И сегодня я точно так же смотрю на это всё, с тем же неутолимым желанием. Очевидно поэтому, а совсем не случайно, у меня возникло желание увидеть тексты и документы, которые позволили бы хоть немного приблизиться к реальности этого "прежде"… И этот вкус аутентичности. Знать то, что было на самом деле, по-настоящему, а не в воображении писателей. Как эти люди из прошлого смотрели на эту землю и как они видели мир…

Подобно всем детям, я очень быстро стала черпать дополнительную информацию о цвете и ткани жизни из книг. Я была влюблена в доисторический период из-за "Борьбы за огонь", в Древний Египет из-за "Романа о мумии" и сотен подобных произведений. Уже в 10-12 лет я мечтала стать археологом. Потом я решила стать историком Средних веков. Средние века представали передо мной как огромная прекрасная фреска, в обрамлении силуэтов укреплёных замков, где мы гуляли с родителями; а потом пришёл черёд и средневековой литературы, которая очень быстро меня покорила. Я начала читать на языке д"ойль (старофранцузский), для лёгкости, ведь я была француженкой по культуре (живя в 80 километрах к северу от Лиона). Я поглощала всё без разбору: героические поэмы и особенно куртуазные романы, потом пришёл черёд труверов. Ну, от труверов я, конечно же, перешла к трубадурам. Сначала у меня были большие трудности с языком, старым окситан. Но со временем, пока я читала, я приняла в себя этот язык, я ассимилировалась с ним. И когда я это достигла, я вдруг начала понимать, что означают звуки наречия моей бабушки, брессан – наречия франко-провансальского, но не д"ойль.
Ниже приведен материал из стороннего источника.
/-- The module without power (R510): only the flash, the fuses and what is not the module's remain; counters and histograms
stand as last checkpointed. -/
def State.unpowered (s : State) : State :=
  let s1 := if s.committing then s.settleDue else s
  let g := s.mgmt
  { State.reset with
    mem := s.mem.filter fun c => beyondWafer c.1
    empties := s.empties.filter beyondWafer
    marks := s.marks.filter beyondWafer
    care := { s.care with buf := [], ctr := s.care.saved, hist := s.care.histSaved }
    mgmt := { Mgmt.reset with
      fuses := g.fuses, fuseBanks := g.fuseBanks, fuseEmap := g.fuseEmap, fuseDead := g.fuseDead, fuseHash := g.fuseHash, fuseSvn := g.fuseSvn
      field := s1.phys.foldl (fun (l : Tab Phys) e => l.put e.1 (e.2.inFlash e.1)) g.field }
    focus := s.focus
    ev := s.ev
    agenda := s.agenda
    seq := s.seq
    free := s.free
    turns := s.turns }

/-- POWER_LOSS. -/
def execPowerLoss (s : State) : Host.Outcome State Fault Refusal := .next s.unpowered

/-- Silicon as the fuses give it. -/
def Mgmt.fused (g : Mgmt) (p : Nat) (x : BitVec 32 × Word × Word × BitVec 32 × BitVec 32) : Phys :=
  { phys0State p with dself := x.1, drtd := x.2.1, drts := x.2.2.1, measd := x.2.2.2.1, meass := x.2.2.2.2
                      banks := g.fuseBanks.get 0xFFFF p, emap := g.fuseEmap.get 17 p, dead := g.fuseDead.contains p }

/-- POWER_ON: the chains apply the manufacturing map of the fuses and the field changes (R23, R36, R507). -/
def execPowerOn (s : State) : Host.Outcome State Fault Refusal :=
  let s1 := s.unpowered
  let g := s1.mgmt
  let made := g.fuses.foldl (fun (l : Tab Phys) e => l.put e.1 (g.fused e.1 e.2)) []
  .next ({ s1 with phys := g.field.foldl (fun (l : Tab Phys) e => l.put e.1 e.2) made })

/-! ### The first-stage image (R507, R508) -/

/-- A digest or signature value as a byte string, most significant byte first. -/
def bigBytes (n v : Nat) : List Byte := (natBytes n v).reverse

/-- The image that the host has written, as long as its header says; none where the header is not one. -/
def State.firstImage (s : State) : Option (List Byte) :=
  let size := s.readNat (imageLoc 8) 8
  if s.readNat (imageLoc 0) 4 = 0x54534142 ∧ 0xA0 ≤ size ∧ size ≤ 0x4000000 then some (s.bytes (imageLoc 0) size) else none

/-- The image passes the checks of R508. -/
def Mgmt.accepts (g : Mgmt) (img : List Byte) : Bool :=
  let key := (img.drop 0x10).take 64
  g.fuseHash.contains (Config.sm3 key) && decide (g.fuseSvn.toNat ≤ blkField img 4 4) && decide (blkField img 0x90 16 = 0)
    && Config.sm2Verify key ((img.drop 0x50).take 64) (bigBytes 32 (Config.sm3 (img.drop 0xA0)).toNat)

/-- The system actor's reserved pockets, with the settings of R375. -/
def Router.bindSystem (r : Router) (img : List Byte) : Router :=
  let r1 := { r with sysActor := { Actor.reset with
    state := .bound, sbase := Config.imageEntry img 2, ssize := Config.imageEntry img 3 } }
  (((r1.bindPocket 0 true 0 true 0 0 63 15 (Config.imageEntry img 1) false).bindPocket 125 true 0 true 0 0 63 3 0
    false).bindPocket 126 true 0 true 0 0 0 15 0 false).bindPocket 127 true 0 true 0 0 0 0 0 false

/-- A live tile is basted: the image's code and state, its system actor, and the boot stitch to label 125. -/
def State.baste (s : State) (img : List Byte) (t : Nat) : State :=
  let s1 := (Config.imageCells img).foldl (fun a c => a.write (localLoc t c.1) [c.2]) s
  let st : Stitch := ⟨selvedge, false, 0, t, 125, none, true, Config.imageEntry img 0, 0, 0, none, none⟩
  (s1.modRouter t fun r => r.bindSystem img).post (.stitch st) selvedge t false

/-- FIRST_STAGE_IMAGE_CHECK. -/
def execFirstStageImageCheck (s : State) : Host.Outcome State Fault Refusal :=
  .next (if s.mgmt.basted then s
    else
      match s.firstImage.filter s.mgmt.accepts with
      | none => s.raise 3
      | some img =>
        let s1 := { s with mgmt := { s.mgmt with
          basted := true, imageHash := Config.sm3 img, svn := BitVec.ofNat 32 (blkField img 4 4) } }
        ((List.range tileCount).filter fun t => decide (1 ≤ (s.silicon t).state ∧ (s.silicon t).state ≤ 3)).foldl
          (fun a t => a.baste img t) s1)

/-! ### Commands (R253, R447, R492, R504, R505, R509, R510) -/

/-- A word of the command block. -/
def Mgmt.word (g : Mgmt) (i : Nat) : Word := g.cmd[i % 8]'(Nat.mod_lt _ (by decide))

/-- The management state with a word of the command block written. -/
def Mgmt.setWord (g : Mgmt) (i : Nat) (v : Word) : Mgmt := { g with cmd := g.cmd.set (i % 8) v (Nat.mod_lt _ (by decide)) }

/-- Command `code` has been started and has not been answered. -/
def State.asked (s : State) (code : Nat) : Bool :=
  s.mgmt.basted && decide (get (s.mgmt.word 0) 7 0 = code ∧ get (s.mgmt.word 7) 7 0 = 0xFF)

/-- The answer to a command, in word 7. -/
def State.reply (s : State) (status rest : Nat) : State :=
  { s with mgmt := s.mgmt.setWord 7 (put 0 8 status + put 8 56 rest) }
В лицее у меня были лучшие профессора французского, латыни и истории, которые мне помогали, поощряли, вдохновляли меня, читали мне лекции, руководили моими исследованиями. Я даже помню очень живые и страстные дискуссии… когда я открыла для себя существование катаров.

Конечно же, на полях и в предисловиях, в заметках различных изданий о трубадурах я встречала множество аллюзий об этих таинственных еретиках, катарах, и мне ужасно хотелось узнать о них ещё больше. Как и все, я начала с того, что читала всё, попадавшееся под руку, то есть, читала всё что угодно, книги, напичканные мифологией и вопиюще противоречащие друг другу. Летом, в августе 1959 года мои родители решились, наконец, поехать на дорогой и мифический для меня Юг на короткую экскурсию, и это для меня было чудесным открытием света и тени, моря, Каркассона, Фуа, Монсегюра, Кверибюса, Минервы. Я помню – я, правда, не уверена, ведь это довольно ретроспективная реконструкция – что почти сразу же я пообещала себе, что настанет день, и этот край станет моим. Я также помню, как разговаривала с папой в Монсегюре, сидя на нагретой солнцем скале. В культуре нашей семьи не было ничего религиозного. Мы были свободомыслящими атеистами, абсолютно светскими людьми, вскормленными духом эпохи Просвещения и даже яростными антиклерикалами. Я слушала, как мой отец, как всегда, возмущается нетолерантностью, крестовыми походами, Инквизицией, и моё сердце возмущалось вместе с ним… Чтобы много не говорить и не утомлять вас этими скучными деталями, скажу только, что когда я перешла в третий класс лицея – а мне тогда ещё было 13 лет, – мой выбор был уже сделан. Я решила, что посвящу себя изучению этой средневековой южной цивилизации (тогда ещё не говорили – окситанской), с её трубадурами и катарами, о которой в книгах написано так мало, и с так противоречиво. Но я хотела знать всё! Единственный путь, который к этому вёл, проходил через Школу Хартий. Лицейские профессора предупреждали меня, что это очень трудно. После бакалаврата я должна пройти двухлетний или трёхлетний подготовительный курс, а потом вступительные экзамены, где среди всего прочего требовался головокружительный уровень знания латыни. Но я была готова на всё, даже оставить свой семейный кокон и родные места, чтобы примчаться в Париж. В июле 1965 года эти ворота открылись передо мной. После двух лет подготовительных курсов в лицее Генриха IV я поступила в Школу Хартий с довольно успешными оценками.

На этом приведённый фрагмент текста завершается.